When Carlisle was appointed to be the MD Anderson Chair Professor at the University of Houston, he moved to Houston from Tallahassee. Our friendship took a giant leap forward, with three-times-a-week “hard singles” tennis matches and countless dinners and lunches, one of which gave birth to the idea of the Houston Grand Opera Studio, conceived by us as a top-ranked young artist training program, drawing on resources of both of our institutions. Its alumni today comprise a “Who’s Who” list of prominent American operatic artists, including Eric Owens, Denyce Graves, Joyce DiDonato, Jamie Barton, and Ana Maria Martínez.

In 1980, Carlisle had another idea for an opera. He asked me what I thought of All the King’s Men, the 1946 novel by Robert Penn Warren, a semi-fictionalized story inspired by the life of the colorful Louisiana governor Huey P. Long, a character immortalized on film by Broderick Crawford. The idea led to the creation of Willie Stark— what a dream role for a baritone— and Timothy Nolen made the most of it. The opening night audience sprang to its feet at the Kennedy Center a couple of months later. Director Hal Prince created a vivid production that is etched on my mind to this day.

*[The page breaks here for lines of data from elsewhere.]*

/-- Refresh and the bank's own work (R116, R123, R134, R137, R140 to R143, R189, R212, R214, R418). A debt tick that is due adds
one to every group of the bank, up to 8, and sets DLP in program mode as a group reaches 8, with a trap pending on the hart; an inserted
refresh, and one of a forced refresh, which is counted as it begins, takes one off the debt of its group and moves its pointer, once
held sense amplifiers are released; a precharge of the bank's own performs the pending array write; an entry at the head of its queue
that has its bus slots, and that no earlier one bars, makes its latches busy to its end, which on the bus is 4 ck after its last
stream; the oldest bus request that waits for slots alone, on equal age that of the matrix unit, takes a free slot, a broadcast takes
all that the matrix unit does not hold together, and a lane word holds its own to the end of its segments (that its request waits until
its segments may start is the model's choice, log entry 53); a row tag of an allottable row is as the host sets it; a
measurement of retention enters the history of its group, and the plan has a stand HOT with the weak groups. An event that is not due
changes nothing. Ports, write queues, atomic
results and translations (R137, R138, R279 to R281, R286, R287, R293, R296, R297). A result on its way lands in its hart's
register; a request whose turn it is comes to its port, and is performed there and counted for its hart when there is room and
nothing goes before it, and on a poisoned sector a reduction is discarded and counted in REDP; the oldest entry of a write queue
leaves it with a column access; a column access arrives with the class of what issued it, and the one that goes first is served
and holds its group for its own activation and precharge; a walk fills the translation cache; the host's answer is cached, with
its leaf walked for again where it is lost (for the whole of a leaf: log entry 56), and its waiters tried again; an invalidation drops the entries of HOST leaves that meet its range, and its completion waits for the
transfers that hold one. -/
def Obligations.BankAndPortEvents : Prop :=
  (∀ (s : State) (c : Fin 2048) (b : Fin 16) (g : Sys2Proof.Lat),
       let d := s.dev
       let k := d.bank c b
       let x := d.group c b g
       let less := fun (e : Device) => (e.group c b g).debt = max (x.debt - 1) (-8) ∧ (e.group c b g).rptr = x.rptr + 1
         ∧ (e.group c b g).latch = x.latch ∧ (e.group c b g).gs = x.gs
         ∧ (∀ q, q ≠ g → e.group c b q = d.group c b q) ∧ e.mem = d.mem ∧ e.harts = d.harts
         ∧ ∀ j, e.core j = { d.core j with credit := (e.core j).credit }
       (d.now < d.nextTick c b → RunsEvent s (.debtTick c b) d)
       ∧ (d.nextTick c b ≤ d.now → ∃ (e : Device) (k' : Bank), RunsEvent s (.debtTick c b) (e.setBank c b k')
         ∧ (let rises := d.refThreshold c b = none ∧ ∃ q : Sys2Proof.Lat, k.groups[q.val].debt = 7
            (∀ slot, rises → (d.core c).issuing = some slot → e = d.modHart (resKey c slot) b fun t => { t with refTrap := true })
            ∧ (¬ rises → e = d))
         ∧ k' = { k with groups := k'.groups, lastTick := d.nextTick c b, ticks := k.ticks + 1 }
         ∧ ∀ q : Sys2Proof.Lat, let y := k.groups[q.val]
           let z := k'.groups[q.val]
           z.debt = min 8 (y.debt + 1)
           ∧ (y.debt = 7 → d.refThreshold c b = none → z = { y with debt := 8, dlp := some d.now })
           ∧ (y.debt ≠ 7 ∨ (d.refThreshold c b).isSome = true → z = { y with debt := z.debt }))
       ∧ (∀ (stand : Fin 16) warm, ∃ e, RunsEvent s (.hotChange stand warm) e
         ∧ e = { d with hot := e.hot, warm := e.warm, paces := e.paces, banks := e.banks }
         ∧ ∀ j < 16, e.warm.getLsbD j = (if j = stand.val then warm else d.warm.getLsbD j)
           ∧ e.hot.getLsbD j = if j = stand.val then warm || d.planned j else d.hot.getLsbD j)
       ∧ (d.autoRefDue c b g = false ∨ d.now < d.insertTime c b g → RunsEvent s (.autoRefInsert c b g) d)
       ∧ (d.forcedDue c b g = false ∨ d.now < d.insertTime c b g → RunsEvent s (.forcedRefresh c b g) d)
       ∧ (d.ownPreDue c b g = false → RunsEvent s (.bankOwnPrecharge c b g) d)
       ∧ (x.phy = true ∨ x.pend ≠ none → d.autoRefDue c b g = true → d.insertTime c b g ≤ d.now → ∃ e, RunsEvent s (.autoRefInsert c b g) e
         ∧ (e.group c b g).phy = false ∧ (e.group c b g).pend = none ∧ (e.group c b g).debt = x.debt ∧ (e.group c b g).rptr = x.rptr)
       ∧ (x.phy = false → x.pend = none → d.insertTime c b g ≤ d.now →
         (d.autoRefDue c b g = true → ∃ e, RunsEvent s (.autoRefInsert c b g) e ∧ less e ∧ e.svc = d.svc)
         ∧ (d.forcedDue c b g = true → ∃ e, RunsEvent s (.forcedRefresh c b g) e ∧ less e
           ∧ (x.force = true → e.svc = d.svc)
           ∧ (x.force = false → ∃ v, e.svc = insertK (groupKey c b g) v d.svc
             ∧ v = { lookupD {} (groupKey c b g) d.svc with forced := v.forced }
             ∧ v.forced = (lookupD {} (groupKey c b g) d.svc).forced + 1)))
       ∧ (d.ownPreDue c b g = true → ∃ e, RunsEvent s (.bankOwnPrecharge c b g) e
         ∧ (e.group c b g).phy = false ∧ (e.group c b g).pend = none ∧ (e.group c b g).latch = x.latch ∧ (e.group c b g).gs = x.gs
         ∧ (∀ q, q ≠ g → e.group c b q = d.group c b q) ∧ (x.pend = none → e.mem = d.mem)
         ∧ ∀ w, x.pend = some w → e.mem = d.mem.write (rowKey c b g.val w.row) 8192 w.data.toNat)
       ∧ (d.segNext c b = none → RunsEvent s (.vectorSegmentStart c b) d)
       ∧ (∀ q, d.segNext c b = some q → (q.stream = true → q.reqs ≠ []) →
         let fin := d.segEnd c b q
         q ∈ k.segs ∧ d.segGranted c q = true ∧ d.segReady c b q ≤ d.now ∧ (∀ h < 16, ∀ p ∈ (d.bank c h).segs, p.bars q = false)
         ∧ ∃ e, RunsEvent s (.vectorSegmentStart c b) e
         ∧ e = { d with banks := e.banks, cores := e.cores } ∧ (q.stream = false → (e.bank c b).segs = k.segs.erase q)
         ∧ (q.store = false → (e.bank c b).lane = fin ∧ (e.bank c b).laneAt = d.now) ∧ (q.store = true → (e.bank c b).out = fin)
         ∧ (q.stream = false → fin = if q.chain = true then max k.lane (d.now + q.time) else d.now + q.time)
         ∧ (q.stream = true → ∀ id ∈ q.reqs, ∀ t, d.busAt c id = some t → t + 20 ≤ fin)
         ∧ (∀ n ∈ q.rd, ∀ p : Sys2Proof.Lat, p.val = n % 4 → fin ≤ (e.group c (n / 4) p).lw)
         ∧ (∀ n ∈ q.wr, ∀ p : Sys2Proof.Lat, p.val = n % 4 → fin ≤ (e.group c (n / 4) p).lr ∧ fin ≤ (e.group c (n / 4) p).lw)
         ∧ ∀ h p, e.latch c h p = d.latch c h p)
       ∧ (d.busFirst c = none → RunsEvent s (.busSlotGrant c) d)
       ∧ (∀ q, d.busFirst c = some q →
         let y := d.core c
         let take := d.busTake c q
         let may := fun (r : BusReq) => r.matrix = false ∨ ((d.busMatrix c).length < 2 ∧ y.switch = none)
         q ∈ y.busQ ∧ may q ∧ (∀ r ∈ y.busQ, may r → d.busOpen c r = true → q.age ≤ r.age ∧ (r.age = q.age → r.matrix = true → q.matrix = true))
         ∧ (∀ i ∈ take, y.bus[i.val].owner = none ∧ y.bus[i.val].free ≤ d.now)
         ∧ (q.all = true → take ≠ [] → ∀ i : Fin 4, i ∈ take ∨ (d.now < y.bus[i.val].free ∧ y.bus[i.val].matrix = true))
         ∧ (take = [] → RunsEvent s (.busSlotGrant c) d)
         ∧ (take ≠ [] → ∃ z, RunsEvent s (.busSlotGrant c) (d.setCore c z)
           ∧ z = { y with bus := z.bus, busQ := z.busQ, busDone := z.busDone }
           ∧ (∀ i : Fin 4, z.bus[i.val] = if i ∈ take then
               (if q.held = true then { free := d.now, owner := some q.id } else { free := d.now + q.time, matrix := q.matrix })
             else y.bus[i.val])
           ∧ (q.all = true ∨ q.need ≤ 1 → z.busQ = y.busQ.filter (fun r => r.id ≠ q.id) ∧ lookupK q.id z.busDone = some d.now)
           ∧ (q.all = false → 1 < q.need → z.busDone = y.busDone
             ∧ z.busQ = y.busQ.map fun r => if r.id = q.id then { r with need := r.need - 1 } else r)))
       ∧ (∀ (row : Fin 512) tag, (508 ≤ row.val → RunsEvent s (.rowTagWrite c b g row tag) d.setHwd)
         ∧ (row.val < 508 → ∃ e, RunsEvent s (.rowTagWrite c b g row tag) e ∧ e = { d with rowTags := e.rowTags }
           ∧ ∀ r, e.rowTag c b g r = if r = row.val then tag else d.rowTag c b g r))
       ∧ ∀ weak, let a : ColAccess := { pa := rowKey c b g.val 511, kind := .read 64, cls := 3 }
         (d.colFree c b a = false → RunsEvent s (.retentionMeasurement c b g weak) d)
         ∧ (d.colFree c b a = true → ∃ e, RunsEvent s (.retentionMeasurement c b g weak) e
           ∧ (lookupD {} (groupKey c b g) e.svc).weak = weak
           ∧ (lookupD {} (groupKey c b g) e.svc).history = weak :: (lookupD {} (groupKey c b g) d.svc).history
           ∧ (∀ j < 16, e.hot.getLsbD j = if j = c.val / 128 then d.warm.getLsbD j || e.planned j else d.hot.getLsbD j)
           ∧ (weak = true → e.planned (c.val / 128) = true)
           ∧ (x.phy = false → x.pend = none → e.mem = d.mem ∧ ∀ p, e.latch c b p = d.latch c b p)))
  ∧ (∀ (s : State) (c : Fin 2048) (b : Fin 16),
       let d := s.dev
       let k := d.bank c b
       (∀ rk base g f, d.gangAt c b = some (rk, base, g) → (d.hart rk b).flight = some f → ∃ e, RunsEvent s (.atomicResultReturn c b) e
         ∧ e = { d with harts := e.harts, gangs := e.gangs }
         ∧ e.hart rk b = { (d.hart rk b).setReg (.x f.reg) f.val with flight := none } ∧ (∀ h < 16, h ≠ b → e.hart rk h = d.hart rk h)
         ∧ ∀ q, d.gang? rk base = some q → ∃ w : List Retiring, e.gang? rk base = some { q with window := w }
           ∧ w = q.window.map fun r => if f.cv < r.id then { r with harts := r.harts.map fun p =>
               if p.1 = b.val then (p.1, p.2.landFlight) else p } else r)
       ∧ ((d.core c).issuing = none → RunsEvent s (.atomicResultReturn c b) d)
       ∧ (∀ i, d.redComes i = none → RunsEvent s (.writeQueueAccept i) d)
       ∧ (∀ i q, d.redComes i = some q →
         let rest : Device := { d with portQ := d.portQ.take i ++ d.portQ.drop (i + 1) }
         let taken := RunsEvent s (.writeQueueAccept i) (rest.redAccept q)
         (d.redTakes q = false → RunsEvent s (.writeQueueAccept i) { d with portQ := d.portQ.set i q })
         ∧ (d.redTakes q = true → taken)
         ∧ ∀ pa v old bad (e : Device), q.parts = [(pa, v)] → (∀ x, rest.stor pa ≠ .dropped x) →
           let first := (rest.ownWrite q.res q.bank (rest.stor pa)).wqEnter (rest.stor pa) (Device.redKind q) q.rank
           first.atomicAt (rest.stor pa) q.elt.bytes (fun x => q.elt.apply q.op x v) = (e, old, bad) →
           let counted := fun (e : Device) => rest.redAccept q = e.redCounted q.res q.bank
           (bad = false ∨ q.atomic = true → counted e)
           ∧ (bad = true → q.atomic = false → counted { e with regs := { e.regs with redp := min 0xFFFF (e.regs.redp + 1) } }))
       ∧ (∀ rk r, d.res? rk = some r → r.spilled = false → r.state ≠ .stopped →
         d.redCounted rk b = d.modHart rk b fun t => { t with redOut := t.redOut - 1 })
       ∧ (k.wq = [] → RunsEvent s (.writeQueueApply c b) d)
       ∧ (∀ e l, k.wq = e :: l → RunsEvent s (.writeQueueApply c b) ((d.setBank c b { k with wq := l }).releaseFor e.pa))
       ∧ (∀ (pa : BitVec 60) kind by_ key, d.stor pa.toNat = .dram key → key < 2 ^ 39 →
         let y := d.bank (keyCore key) (keyBank key)
         RunsEvent s (.columnAccessArrival pa kind by_) (d.setBank (keyCore key) (keyBank key)
           { y with cols := y.cols ++ [{ pa := key, kind := kind, cls := d.colClass by_, host := by_ == .host }] }))
       ∧ (d.colNext c b = none → RunsEvent s (.columnAccessServe c b) d)
       ∧ (∀ a i, d.colNext c b = some (a, i) →
         let g := keyGroup a.pa
         let x := d.group c b g
         let rest := d.modBank c b fun k => { k with cols := k.cols.take i ++ k.cols.drop (i + 1) }
         let busy := rest.releaseFor a.pa a.cls
         (∀ n, a.kind = .read n → RunsEvent s (.columnAccessServe c b) busy)
         ∧ (∀ bytes, a.kind = .write bytes → RunsEvent s (.columnAccessServe c b)
             (busy.physWrite (d.fabric.dev * 2 ^ 39 + a.pa) bytes.length (bytesNat bytes)))
         ∧ (a.pa < 2 ^ 39 → keyCore a.pa = c.val → keyBank a.pa = b.val → x.phy = false → x.pend = none → x.col = none →
           x.sa ≤ d.now → k.spaced g d.now = d.now →
           busy.group c b g = { x with sa := d.now + 80, ro := d.now + 4, col := some (keyRow a.pa, d.now + 56)
                                       stack := (busy.group c b g).stack }
           ∧ busy = { rest with banks := busy.banks, svc := busy.svc }))
       ∧ (∀ slot r (va : Word), (d.core c).issuing = some slot → d.res? (resKey c slot) = some r → va.toNat < 2 ^ 56 →
         (d.core c).atc.find? (fun e => e.covers r.ctx va.toNat) = none →
         ∀ e, (∀ f, d.walked r.ctx va.toNat = (e, .fault f) → RunsEvent s (.pageWalk c b va) e)
         ∧ ∀ l, d.walked r.ctx va.toNat = (e, .ok l) → RunsEvent s (.pageWalk c b va) (e.putAtc c
             { ctx := r.ctx, va := va.toNat / 2 ^ l.log * 2 ^ l.log, log := l.log, leaf := (l.low, l.oa) }))
       ∧ (∀ ctx (va : Word) answer, let page := va.toNat / 2 ^ 16 * 2 ^ 16
         let q : AtsReq := { core := c.val, ctx := ctx, va := page }
         (q ∉ d.ats → RunsEvent s (.atsCompletion c ctx va answer) d)
         ∧ (q ∈ d.ats →
           let f := (({ d with ats := d.ats.filter (· ≠ q) } : Device).translate c ctx page).1
           ∃ e, RunsEvent s (.atsCompletion c ctx va answer) e ∧ e = { f with cores := e.cores, gangs := e.gangs }
           ∧ (e.core c).atc = (f.core c).atc.map (fun x =>
               if x.covers ctx page = true ∧ nbit x.leaf.1 5 = true ∧ x.ats = none then { x with ats := some (match answer with
                 | .refused => (0, false, false)
                 | .granted h r w => (h - BitVec.ofNat 64 (page - x.va), r, w)) }
               else x)
           ∧ (∀ j ≠ c.val, e.core j = f.core j)
           ∧ ∀ rk < 6144, ∀ h < 16, ∀ g w a, f.gang? rk h = some g → g.wait = some w → w.on = .ats ctx a → rk / 3 = c.val →
               a / 2 ^ 16 * 2 ^ 16 = page → e.gang? rk h = some { g with wait := some { w with retry := true } }))
       ∧ ∀ host len : Word, ∃ e, RunsEvent s (.atsInvalidation host len) e
         ∧ e = { d with cores := e.cores, atsInv := e.atsInv, atsDone := e.atsDone }
         ∧ (d.atsBusy (host, len) = false → (host, len) ∈ e.atsDone) ∧ (d.atsBusy (host, len) = true → (host, len) ∈ e.atsInv)
         ∧ ∀ j, e.core j = { d.core j with atc := (d.core j).atc.filter fun x =>
             !(nbit x.leaf.1 5 && x.leaf.2 < host.toNat + len.toNat && host.toNat < x.leaf.2 + 2 ^ x.log) })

Our final collaboration was Carlisle’s only full-scale comic opera, Cold Sassy Tree, a hilarious adaptation of the Olive Ann Burns novel that centers on the May-September romance involving the boisterous septuagenarian Rucker Lattimore (premiered by Dean Peterson) and the much younger Miss Love Simpson, a role for Patricia Racette. It brims with delightfully colorful characters and enough down-home humor to keep you rolling in the aisles.

Carlisle’s final opera, Prince of Players, was premiered in Houston when he was 90 years old, a miracle that can be heard of Florentine Opera’s premiere recording, which was nominated for two 2021 GRAMMY awards: Best Contemporary Classical Composition and Best Opera Recording.

I personally hope the American Opera Establishment— not to forget the world’s— will rally around its composer laureate in 2026-2027. Susannah and Of Mice and Men will surely receive their due. It’s the others that should be widely showcased in the manner they deserve. They are among the greatest treasures of our culture.

— David Gockley was the general director of
Houston Grand Opera from 1972 to 2005, and
of San Francisco Opera from 2006 to 2016.